- [About this exercise]: For the data below, report how many lines include the word "getD", and write nothing else.

● ● ● ●

/-- A monitor's request aborts: the splits that wait on its line trap. -/
def State.monitorLost (s : State) (r : Remote) (code : Nat) : State :=
  let key := ({ tgt := 2, dev := r.dst, pa := r.addr } : Loc).key
  let s : State := { s with lch := s.lch.loseMonitor key code s.cycle s.core.ctx }
  s.core.groups.foldl (fun s g => (List.range 4).foldl (fun (s : State) n =>
    let e := g.split n
    if (e.monitor.map fun m => m.1) = some key && e.state == .longwait then
      let c := s.core.modSplit g.h g.slot n fun e => { e with monitor := none }
      if code = 0 then { s with core := c.wake g.h g.slot n s.cycle .longwait }
      else { s with core := c.raise g ((trapOf code e.mask 0 3).event { c.ctx with h := g.h, slot := g.slot, split := n, off := e.waitOff, iter := none } 2 s.cycle) }
    else s) s) s

/-- A request aborts (R373, R377). -/
def State.abortRemote (s : State) (r : Remote) : State :=
  let s := s.settleRemote r
  match r.type with
  | 1 => s.lineCame r []
  | 2 => s.writeLost r
  | 3 => if r.acc = 0 then s.writeLost r else s.atomicLost r trapMemAbort 3
  | _ => s.monitorLost r trapMemAbort

/-- R373 flitAbortResponse. -/
def execFlitAbortResponse (f : Flit) (s : State) : Host.Outcome State Fault Refusal :=
  let s := s.flitCame
  .next (match s.fab.remotes.find? fun r => r.tag == f.tag.toNat && r.dst == f.src with
    | none => s
    | some r => s.abortRemote r)

/-- R373 flitMonitorWake: the waiters of the line wake, a swapped team's among them. -/
def execFlitMonitorWake (f : Flit) (s : State) : Host.Outcome State Fault Refusal :=
  let s := s.flitCame
  .next (match s.fab.asked f 10 with
    | none => s
    | some r =>
      let s := (s.settleRemote r).monitorLost r 0
      { s with cch := s.cch.mark { tgt := 2, dev := r.dst, pa := r.addr } })

/-! ### Collectives (R196, R197) -/

/-- An instance turns out faulty: the op that has issued it here fails (R197). -/
def State.collectFault (s : State) (key inst : Nat) : State :=
  match s.fab.collects.find? fun c => c.key == key && c.inst == inst with
  | none => s
  | some c =>
    let s := s.modFab fun x => { x with collects := x.collects.map fun d => if d == c then { d with bad := true } else d }
    match c.eng with
    | some id => { s with core := s.core.modEng id fun e => { e with wait := 0, failed := some (trapReservedField, e.o0) } }
    | none => s

/-- A piece of a block joins its instance of the collective, or a member's notice fails it; members that differ fail, and the others
learn of it (R196, R197). -/
def State.pieceCame (s : State) (f : Flit) : State :=
  let key := leAt f.ext 0 8
  let params := (f.ext.drop 10).take 32
  let inst := leAt f.ext 42 4
  let n := LaneMask.count f.mask
  let piece := (f.src, leAt f.ext 8 2, f.addr.toNat, f.data.take n)
  if inst < s.fab.collCount key then s
  else
    let s := if s.fab.collects.any fun c => c.key == key && c.inst == inst then s
      else s.modFab fun x => { x with collects := x.collects ++ [({ key := key, inst := inst, eng := none, left := none, sent := 0,
                                                                    bad := false, params := params, parts := [] } : Collect)] }
    if f.op = 1 then s.collectFault key inst
    else match s.fab.collects.find? fun c => c.key == key && c.inst == inst with
      | none => s
      | some c =>
        if c.params != params then
          (s.collectFault key inst).tellFault key inst (memberList (leAt params 0 24) ++ memberList (leAt c.params 0 24))
        else
          let s := s.modFab fun x => { x with collects := x.collects.map fun d => if d == c then { d with parts := d.parts ++ [piece] } else d }
          match c.eng with
          | some id => { s with core := s.core.modEng id fun e => if e.wait = 3 then { e with wait := 0 } else e }
          | none => s

/-- After a drain, a collective some member of which cannot be reached fails with MEM_ABORT (R191, R197). -/
def State.failUnreached (s : State) : State :=
  let own := s.fab.device.getD 192
  let lost := s.fab.collects.filter fun c => (memberList (leAt c.params 0 24)).any fun d => d != own && (s.fab.portFor d 0).isNone
  lost.foldl (fun s c => match c.eng with
    | some id => { s with core := s.core.modEng id fun e => { e with wait := 0, failed := some (trapMemAbort, e.o0) } }
    | none => s) s

/-- R196 flitCollectiveData. -/
def execFlitCollectiveData (f : Flit) (s : State) : Host.Outcome State Fault Refusal :=
  let s := s.flitCame
  .next (s.pieceCame f)

/-! ### Links (R376, R377, R394) -/

/-- A link-state update takes effect: it is forwarded on every live port, its port carries no more traffic to its device, and what
is outstanding enters the drain (log entry 31). -/
def State.linkUpdate (s : State) (dev port sn : Nat) : State :=
  let ext := natLe 1 dev ++ natLe 1 port ++ natLe 4 sn
  let live := (s.fab.ports.filter fun p => !p.dead).length
  let f : Flit := { type := 8, vc := 3, src := s.fab.device.getD 0, dst := 0, tag := 0, world := 0, op := 0, addr := 0, mask := 0,
                    data := List.replicate 128 0, ext := ext }
  s.modFab fun x => { x with
    seen := x.seen ++ [(dev, port, sn)]
    out := x.out ++ List.replicate live f
    routes := if x.device = some dev then x.routes else x.routes.modify dev fun m => if bitNat m port then m - 2 ^ port else m
    remotes := x.remotes.map fun r => if r.drain.isNone then { r with drain := some s.cycle } else r
    drains := x.drains ++ [(s.cycle, 0, sn)] }

/-- R376 linkDead: the port is dead, and its update is flooded once. -/
def execLinkDead (port : Nat) (s : State) : Host.Outcome State Fault Refusal :=
  .next (match s.fab.ports[port]? with
    | none => s
    | some p =>
      if p.told then s
      else
        let s := s.modFab fun x => { x with ports := x.ports.modify port fun p => { p with dead := true, told := true } }
        s.linkUpdate (s.fab.device.getD 0) port (s.fab.seen.length % 2 ^ 32))

/-- R376 flitLinkState: an update seen before is not forwarded again. -/
def execFlitLinkState (f : Flit) (s : State) : Host.Outcome State Fault Refusal :=
  let s := s.flitCame
  let u := (leAt f.ext 0 1, leAt f.ext 1 1, leAt f.ext 2 4)
  .next (if s.fab.seen.contains u then s else s.linkUpdate u.1 u.2.1 u.2.2)

/-- A drain whose round ends. -/
def State.drainDone (s : State) : Option (Nat × Nat × Nat) := s.fab.drains.find? fun d => decide (d.1 + 8000 * (d.2.1 + 1) ≤ s.cycle)

/-- R377 drainRoundEnd: after round 3 what is still outstanding aborts; a monitor's split wakes instead (R284). -/
def execDrainRoundEnd (s : State) : Host.Outcome State Fault Refusal :=
  .next (match s.drainDone with
    | none => s
    | some d =>
      if d.2.1 < 2 then s.modFab fun x => { x with drains := x.drains.map fun e => if e == d then (e.1, e.2.1 + 1, e.2.2) else e }
      else
        let late := s.fab.remotes.filter fun r => r.drain == some d.1
        let s := s.modFab fun x => { x with drains := x.drains.erase d }
        (late.foldl (fun s r => if r.type = 10 then (s.settleRemote r).monitorLost r 0 else s.abortRemote r) s).failUnreached)

/-- A request that has been outstanding for 1 ms with no update, or a write to an unreachable device; a monitor has no answer to
wait for. -/
def State.remoteLate (s : State) : Option Remote :=
  s.fab.remotes.find? fun r => (r.drain.isNone || r.port == noPort) && r.type != 10 &&
    decide (r.issued + (if r.port = noPort then 2 else 800000) ≤ s.cycle)

/-- R377 remoteRequestTimeout: it aborts and is filed; a write that had no port is filed when no release awaits it. -/
def execRemoteRequestTimeout (s : State) : Host.Outcome State Fault Refusal :=
  .next (match s.remoteLate with
    | none => s
    | some r => if r.type = 2 && ((s.awaiting r).isEmpty || r.port == noPort) then s.abortRemote r else (s.abortRemote r).file (remoteAbortRecord r.addr 0xFF))

/-- R394 laneSpareRetrain: the port keeps one lane fewer, and dies below six. -/
def execLaneSpareRetrain (port lane : Nat) (s : State) : Host.Outcome State Fault Refusal :=
  let s := s.modFab fun x => x.spareLane port
  .next (s.file { hubRecord 0 0x13 6 with sub := 0x25, subn := port, lane := lane })

/-- R394 portRetrain: a dead port comes back, or fails; after the third failure it stays dead. -/
def execPortRetrain (port : Nat) (ok : Bool) (s : State) : Host.Outcome State Fault Refusal :=
  .next (match s.fab.ports[port]? with
    | none => s
    | some p =>
      if !p.dead || 3 ≤ p.retrains then s
      else if ok then
        s.modFab fun x => { x with ports := x.ports.modify port fun p => { p with dead := false, told := false, lanes := Nat.max 6 p.lanes } }
      else
        let s := s.modFab fun x => { x with ports := x.ports.modify port fun p => { p with retrains := p.retrains + 1 } }
        if p.retrains = 2 then s.replace 3 { hubRecord 5 0x13 7 with sub := 0x25, subn := port } else s)

/-- R374 flitReservedType: discarded and counted. -/
def execFlitReservedType (_f : Flit) (s : State) : Host.Outcome State Fault Refusal :=
  let s := s.flitCame
  .next (s.modFab fun x => { x with linkErrors := x.linkErrors + 1 })

end Sys2Proof.Machine
end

● ● ● ●

- [Exercise result]: 3